From the Department of Experimental and Clinical Medicine, University of Florence, Largo Brambilla 3, 50134 Florence, Italy.
Radiology. 2015 Aug;276(2):571-8. doi: 10.1148/radiol.2015141769. Epub 2015 Apr 3.
To determine whether the relationship between pulmonary function and computed tomographic (CT) lung attenuation in chronic obstructive pulmonary disease (COPD), which is traditionally described with single univariate and multivariate statistical models, could be more accurately described with a multiple model estimation approach.

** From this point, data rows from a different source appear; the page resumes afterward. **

/-- Fields of the image rods (n = 0 to 4), part 0. -/
def rowsImg0 : List Row :=
  [ ⟨fun rod _ => STRIPE_IDX (rod - 2), 0x800, [], 30, .ro, .any, fun _ _ => []⟩,
    ⟨fun rod _ => STRIPE_ACTIVE (rod - 2), 0x800, [], 29, .ro, .any, fun _ _ => []⟩,
    ⟨fun rod _ => STRIPE_FIRST (rod - 2), 0x800, [], 14, .ro, .any, fun _ _ => []⟩,
    ⟨fun rod _ => STRIPE_WIDTH (rod - 2), 0x800, [], 0, .ro, .any, fun _ _ => []⟩,
    ⟨fun rod _ => COMMIT_AT_TAG (rod - 2), 0x804, [], 0, .rw, .any, fun _ _ => []⟩,
    ⟨fun rod _ => JOB_WD_LIMIT (rod - 2), 0x808, [], 0, .rw, .iv 10 1023 1, fun _ _ => []⟩,
    ⟨fun rod _ => IMG_STAT_LB_PARITY (rod - 2), 0x80C, [], 31, .stk, .any, fun _ _ => []⟩,
    ⟨fun rod _ => IMG_STAT_HANG (rod - 2), 0x80C, [], 30, .stk, .any, fun _ _ => []⟩,
    ⟨fun rod _ => IMG_STAT_PORT (rod - 2), 0x80C, [], 29, .stk, .any, fun _ _ => []⟩,
    ⟨fun rod _ => IMG_STAT_AT_MISSED (rod - 2), 0x80C, [], 28, .stk, .any, fun _ _ => []⟩,
    ⟨fun rod _ => BLK_CFG_MODE (rod - 2), 0x1000, [], 30, .rw, .iv 0 1 1, fun _ _ => []⟩,
    ⟨fun rod _ => BLK_CFG_K (rod - 2), 0x1000, [], 27, .rw, .any, fun _ _ => []⟩,
    ⟨fun rod _ => BLK_CFG_CLIP (rod - 2), 0x1000, [], 0, .rw, .iv 1 65535 1, fun _ _ => []⟩,
    ⟨fun rod _ => BLK_OBWIN_OB_X0 (rod - 2), 0x1004, [], 16, .rw, .iv 0 24575 1, fun _ _ => []⟩,
    ⟨fun rod _ => BLK_OBWIN_OB_W (rod - 2), 0x1004, [], 0, .rw, .iv 64 4096 8, fun _ _ => []⟩,
    ⟨fun rod ix => BLK_LEVEL_B (rod - 2) ix, 0x1010, [⟨4, 0, 12⟩], 0, .rw, .any, fun _ _ => []⟩,
    ⟨fun rod _ => BLK_STAT_NO_OB (rod - 2), 0x1040, [], 31, .stk, .any, fun _ _ => []⟩,
    ⟨fun rod _ => BLK_STAT_CNT_LOW (rod - 2), 0x1040, [], 30, .stk, .any, fun _ _ => []⟩,
    ⟨fun rod _ => DPC_MAP_REGION (rod - 2), 0x1400, [], 24, .rw, .any, fun _ _ => []⟩,
    ⟨fun rod _ => DPC_MAP_OFF8 (rod - 2), 0x1400, [], 0, .rw, .any, fun _ _ => []⟩,
    ⟨fun rod _ => DPC_MAP_CNT_EN (rod - 2), 0x1404, [], 31, .rw, .any, fun _ _ => []⟩,
    ⟨fun rod _ => DPC_MAP_CNT_CNT (rod - 2), 0x1404, [], 0, .rw, .iv 0 1048576 1, fun _ _ => []⟩,
    ⟨fun rod _ => DPC_DYN_EN (rod - 2), 0x1408, [], 31, .rw, .any, fun _ _ => []⟩,
    ⟨fun rod _ => DPC_DYN_T_REL (rod - 2), 0x1408, [], 16, .rw, .any, fun _ _ => []⟩,
    ⟨fun rod _ => DPC_DYN_T_ABS (rod - 2), 0x1408, [], 0, .rw, .any, fun _ _ => []⟩,
    ⟨fun rod _ => DPC_STAT_MAP_ORDER (rod - 2), 0x140C, [], 31, .stk, .any, fun _ _ => []⟩,
    ⟨fun rod _ => DPC_STAT_MAP_ERR (rod - 2), 0x140C, [], 30, .stk, .any, fun _ _ => []⟩,
    ⟨fun rod _ => DPC_STAT_UNFIX (rod - 2), 0x140C, [], 29, .stk, .any, fun _ _ => []⟩,
    ⟨fun rod _ => DPC_STAT_DYN_CNT (rod - 2), 0x140C, [], 0, .ro, .any, fun _ _ => []⟩,
    ⟨fun rod _ => LSC_SEL_EN (rod - 2), 0x1800, [], 31, .rw, .any, fun _ _ => []⟩,
    ⟨fun rod _ => LSC_SEL_GRID_A (rod - 2), 0x1800, [], 24, .rw, .any, fun _ _ => []⟩,
    ⟨fun rod _ => LSC_SEL_GRID_B (rod - 2), 0x1800, [], 20, .rw, .any, fun _ _ => []⟩,
    ⟨fun rod _ => LSC_SEL_BLEND (rod - 2), 0x1800, [], 0, .rw, .iv 0 256 1, fun _ _ => []⟩,
    ⟨fun rod _ => LSC_CFG_MAX_GAIN (rod - 2), 0x1804, [], 16, .rw, .any, fun _ _ => []⟩,
    ⟨fun rod _ => LSC_CFG_GRID_ERR (rod - 2), 0x1804, [], 15, .stk, .any, fun _ _ => []⟩,
    ⟨fun rod _ => LSC_CFG_TABLE (rod - 2), 0x1804, [], 0, .rw, .iv 0 1020 1, fun _ _ => []⟩,
    ⟨fun rod _ => DCG_KNEE_T2 (rod - 2), 0x1C00, [], 16, .rw, .any, fun _ _ => []⟩,
    ⟨fun rod _ => DCG_KNEE_T1 (rod - 2), 0x1C00, [], 0, .rw, .any, fun _ _ => []⟩,
    ⟨fun rod _ => DCG_RATIO_AUTO (rod - 2), 0x1C04, [], 31, .rw, .any, fun _ _ => []⟩,
    ⟨fun rod _ => DCG_RATIO_K (rod - 2), 0x1C04, [], 28, .rw, .any, fun _ _ => []⟩ ]
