-- ==== Sys2Proof/Machine/State.lean ====
section
/-!
DEFINITION. The state of the device as plain data, and the state right after a full power-on reset.
-/

namespace Sys2Proof.Machine

/-! ### The stringing (spec/02) -/

/-- A ROD section (spec/02 R46); a bead is (index, position). -/
structure RodSec where
  rod : Nat
  power : Nat
  ckDiv : Nat
  beads : List (Nat × Nat)
  deriving DecidableEq, Repr

/-- A BEAM record (spec/02 R49). -/
structure StreamRec where
  stream : Nat
  src : Nat
  dst : List Nat
  queue : Nat
  policy : Nat
  cls : Nat
  rate : Nat
  deriving DecidableEq, Repr

/-- A TRAY record (spec/02 R52). -/
structure TrayRec where
  alloc : Nat
  owner : Nat
  flags : Nat
  first : Nat
  count : Nat
  read : Nat
  write : Nat
  deriving DecidableEq, Repr

/-- A DRAM record (spec/02 R54). -/
structure DramRec where
  region : Nat
  owner : Nat
  kind : Nat
  chmask : Nat
  base : Nat
  size : Nat
  rd : Nat
  wr : Nat
  deriving DecidableEq, Repr

/-- A CLOCK record (spec/02 R57). -/
structure ClockRec where
  domain : Nat
  index : Nat
  source : Nat
  setpoint : Nat
  num : Nat
  den : Nat
  deriving DecidableEq, Repr

/-- An EVENT record (spec/02 R58). -/
structure EventRec where
  source : Nat
  masked : Bool
  route : Nat
  vector : Nat
  deriving DecidableEq, Repr

/-- A PRESET record (spec/02 R59). -/
structure PresetRec where
  offset : Nat
  value : Nat
  deriving DecidableEq, Repr

/-- A LIMIT record (spec/02 R61). -/
structure LimitRec where
  key : Nat
  rod : Nat
  index : Nat
  value : Nat
  deriving DecidableEq, Repr

/-- A stringing: the records of an image by section. -/
structure Stringing where
  rods : List RodSec := []
  streams : List StreamRec := []
  trays : List TrayRec := []
  drams : List DramRec := []
  clocks : List ClockRec := []
  events : List EventRec := []
  presets : List PresetRec := []
  limits : List LimitRec := []
  deriving DecidableEq, Repr

/-- The header of an image (spec/02 R42) with the fields that later steps read. -/
structure ImgHdr where
  kind : Nat := 0
  wrapped : Bool := false
  svn : Nat := 0
  imageId : Nat := 0
  totalLen : Nat := 0
  sigOffset : Nat := 0
  unpackedLen : Nat := 0
  nsect : Nat := 0
  rodMask : Nat := 0
  baseDigest : List Byte := []
  minStep : Nat := 0
  deriving DecidableEq, Repr

/-- The full image or firmware copy that the boot handles (spec/24 R535 to R537), and the patch in progress. -/
structure Staged where
  stored : List Byte := []
  hdr : ImgHdr := {}
  body : List Byte := []
  dirs : List (Nat × Nat × Nat) := []   -- TYPE, ROD, COUNT of each directory entry
  strg : Stringing := {}
  deriving DecidableEq, Repr

/-! ### Jobs, the carry log and the Beam (spec/17 R430 to R433, spec/01 R17 to R19) -/

/-- A Tally time: units of 2^-32 ns since the zero of Tally (spec/13 R323). -/
abbrev Time := Nat

/-- A job that has begun and not ended. -/
structure Job where
  rod : Nat
  bead : Nat
  kind : Nat
  jobId : Nat
  tag : Nat
  deriving DecidableEq, Repr

/-- A carry-log record on its way to CTL.EVT. -/
structure ClogRec where
  rod : Nat
  bead : Nat
  kind : Nat
  flags : Nat
  jobId : Nat
  tag : Nat
  time : Time
  epoch : Nat
  deriving DecidableEq, Repr

/-- An open Beam transaction of a port. -/
structure Txn where
  port : Nat
  txn : Nat
  dst : Nat
  read : Bool
  deriving DecidableEq, Repr

/-- A stream flit that waits for a destination port: its header fields (spec/01 R17), the tag of its frame (R34) and its data. -/
structure Flit where
  stream : Nat
  src : Nat
  dst : Nat
  mark : Nat
  tag : Nat
  data : List Byte
  deriving DecidableEq, Repr

/-! ### Queues of the DRAM channels (spec/15 R378, R379) -/

/-- A codeword entry of a channel's read queue: bytes `lo` to `lo + n - 1` of the codeword `cw` for part `part` of `of`
of a request, with the copy of queued write bytes that it took when it was accepted. -/
structure RdEnt where
  ch : Nat
  port : Nat
  txn : Nat
  part : Nat
  parts : Nat
  cls : Nat
  seq : Nat
  time : Time
  cw : Nat
  lo : Nat
  n : Nat
  copy : List (Nat × Byte)
  deriving DecidableEq, Repr

/-- A codeword entry of a channel's write queue: the bytes written, by their place in the codeword. -/
structure WrEnt where
  ch : Nat
  cls : Nat
  seq : Nat
  time : Time
  cw : Nat
  data : List (Nat × Byte)
  deriving DecidableEq, Repr

/-- A part of a read request that is done and waits for the request's other parts. -/
structure RdPart where
  port : Nat
  txn : Nat
  ch : Nat
  part : Nat
  parts : Nat
  data : List Byte
  poison : Bool
  deriving DecidableEq, Repr

/-- A bank whose row is open (spec/15 R380), with the time of the last access. -/
structure OpenRow where
  ch : Nat
  bank : Nat
  row : Nat
  last : Time
  deriving DecidableEq, Repr

/-- A fault-history entry that waits to be written: the source and the Tally time of its transition (spec/17 R428). -/
structure FhEntry where
  source : Nat
  time : Time
  deriving DecidableEq, Repr

/-! ### Frames and pictures (spec/05 R122 to R128, spec/07 R195 to R202) -/

/-- A frame of a sensor port, with the fields of its frame record (spec/05 R122) and what LNK still knows of it. `port` is
0, 1 or 2 for the pair; `real` lists the active lines received and kept, in order; `next` and `nextOb` are the lowest
line and OB index still to come; `fsMask` and `feMask` have a bit for each port whose FS or FE packet came. -/
structure Frame where
  tag : Nat
  fcnt : Nat
  port : Nat
  info : Nat := 0
  ctags : Nat := 0
  ctx : Nat := 0
  setId : Nat := 0
  fillSet : Nat := 0
  width : Nat
  lines : Nat
  obLines : Nat
  firstMissing : Nat := 0xFFFF
  discarded : Nat := 0
  depth : Nat
  dcg : Nat
  fsTime : Time
  closeTime : Time := 0
  closed : Bool := false
  /-- The overflow point (spec/05 R127): the first line that the dropped packet or a later one would have brought. -/
  overflow : Option Nat := none
  mismatch : Bool := false
  next : Nat := 0
  nextOb : Nat := 0
  real : List Nat := []
  fsMask : Nat := 0
  feMask : Nat := 0
  emb : List Byte := []
  slot : Nat := 0
  /-- The raw store holds the frame's slot no longer. -/
  gone : Bool := false
  /-- The first frame since its port was put in use. -/
  fresh : Bool := false
  /-- Stripes concealed in the picture of the frame (spec/06 R169). -/
  subs : List Nat := []
  /-- Active lines as delivered, fills included, and the optical black lines received, by number. -/
  data : List (Nat × List Byte) := []
  ob : List (Nat × List Byte) := []
  deriving DecidableEq, Repr

/-- A picture: the tag of its frame, its descriptor slot (none where no slot was free) and its statistics block. -/
structure Pic where
  tag : Nat
  slot : Option Nat
  blk : Nat
  deriving DecidableEq, Repr

/-- The half of a pair's line or OB line that waits for the other (spec/04 R98): port, whether it is an OB line, number,
bytes. -/
structure Half where
  port : Nat
  ob : Bool
  num : Nat
  data : List Byte
  deriving DecidableEq, Repr

/-- A write of an exposure set (spec/05 R135): bus, class (0 INT, 1 GAIN, 2 AUX), bytes of data; sent and completed. -/
structure ExpWrite where
  bus : Nat
  cls : Nat
  len : Nat
  target : Nat
  addr : Nat
  data : List Byte
  sent : Bool := false
  done : Bool := false
  deriving DecidableEq, Repr

/-- A posted exposure set: its slot, its fields and the FCNT of its target frame, once its first window has opened. -/
structure ExpSet where
  port : Nat
  slot : Nat
  setId : Nat
  at_ : Bool
  tag : Nat
  bind : Nat
  writes : List ExpWrite
  target : Option Nat := none
  deriving DecidableEq, Repr

/-- What LNK holds outside its registers; a reset of LNK clears it. -/
structure Lnk where
  halves : List Half := []
  sets : List ExpSet := []
  /-- Frames to be marked EXP_UNSURE: port and FCNT (spec/05 R131). -/
  unsure : List (Nat × Nat) := []
  /-- FS_TIME of the last frames of a port, newest first (spec/05 R130). -/
  starts : List (Nat × Time) := []
  /-- Good REFIN periods, newest first, in Tally units (spec/05 R137). -/
  refs : List Nat := []
  /-- Consecutive REFIN periods on trial that agree, newest first (spec/05 R137). -/
  trial : List Nat := []
  deriving DecidableEq, Repr

/-! ### The recorder (spec/08) -/

/-- An entry of a take's index (spec/08 R221). -/
structure IdxEnt where
  tag : Nat
  block : Nat
  len : Nat
  flags : Nat
  deriving DecidableEq, Repr

/-- A take (spec/08 R217, R222): block of its TAKE_OPEN and FIRST_TAG once its first live frame has come, block of its last
INDEX, entries not yet in an INDEX, frames and last tag indexed, pre-roll frames that wait for their catch-up, the REASON
of its close and whether its closing records are in the log. -/
structure Take where
  num : Nat
  port : Nat
  start : Time
  opened : Option (Nat × Nat) := none
  lastIndex : Nat := 0
  idx : List IdxEnt := []
  count : Nat := 0
  lastTag : Nat := 0
  todo : List Nat := []
  closing : Option Nat := none
  sealed : Bool := false
  deriving DecidableEq, Repr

The study was approved by the local ethics committee. All participants provided written informed consent. The prediction of the percentage area with CT attenuation values less than -950 HU at inspiration (%LAA-950insp) and less than -910 HU at expiration (%LAA-910exp) obtained with single univariate and multivariate models was compared with that obtained with a multiple model estimation approach in 132 patients with COPD.
At univariate analysis, %LAA-950insp and %LAA-910exp values higher than the mean value of this cohort (19.1% and 22.0%) showed better correlation with percentage of predicted diffusing capacity of lung for carbon monoxide (Dlco%) than with airflow obstruction (forced expiratory volume in 1 second [FEV1]/vital capacity [VC]). Conversely, %LAA-950insp and %LAA-910exp values lower than the mean value were correlated with FEV1/VC but not with Dlco%. Multiple model estimation performed with two multivariate regressions, each selecting the most appropriate functional variables (FEV1/VC for mild parenchymal destruction, Dlco% and functional residual capacity for severe parenchymal destruction), predicted better than single multivariate regression both %LAA-950insp (R(2) = 0.75 vs 0.46) and %LAA-910exp (R(2) = 0.83 vs 0.63).
The relationship between pulmonary function data and CT densitometric changes in COPD varies with the level of lung attenuation impairment. The nonlinear profile of this relationship is accurately predicted with a multiple model estimation approach.
确定慢性阻塞性肺疾病(COPD)患者的肺功能与 CT 肺衰减之间的关系是否可以通过多模型估计方法更准确地描述,因为传统上仅使用单变量和多变量统计模型进行了描述。
本研究经当地伦理委员会批准,所有参与者均提供了书面知情同意书。在 132 例 COPD 患者中,比较了单变量和多变量模型预测的吸气时 CT 衰减值小于-950 HU 的面积百分比(%LAA-950insp)和呼气时 CT 衰减值小于-910 HU 的面积百分比(%LAA-910exp)与多模型估计方法的预测值。
在单变量分析中,高于该队列平均值(19.1%和 22.0%)的 %LAA-950insp 和 %LAA-910exp 值与预测的一氧化碳弥散量(Dlco%)的相关性优于与气流阻塞(1 秒用力呼气量[FEV1]/肺活量[VC])的相关性。相反,低于平均值的 %LAA-950insp 和 %LAA-910exp 值与 FEV1/VC 相关,但与 Dlco% 不相关。使用两个多变量回归进行多模型估计,每个回归选择最合适的功能变量(轻度实质破坏的 FEV1/VC,严重实质破坏的 Dlco%和功能残气量),比单变量回归更好地预测了 %LAA-950insp(R(2)=0.75 比 0.46)和 %LAA-910exp(R(2)=0.83 比 0.63)。
COPD 患者的肺功能数据与 CT 密度变化之间的关系随肺衰减损伤程度的不同而变化。通过多模型估计方法可以准确预测这种关系的非线性特征。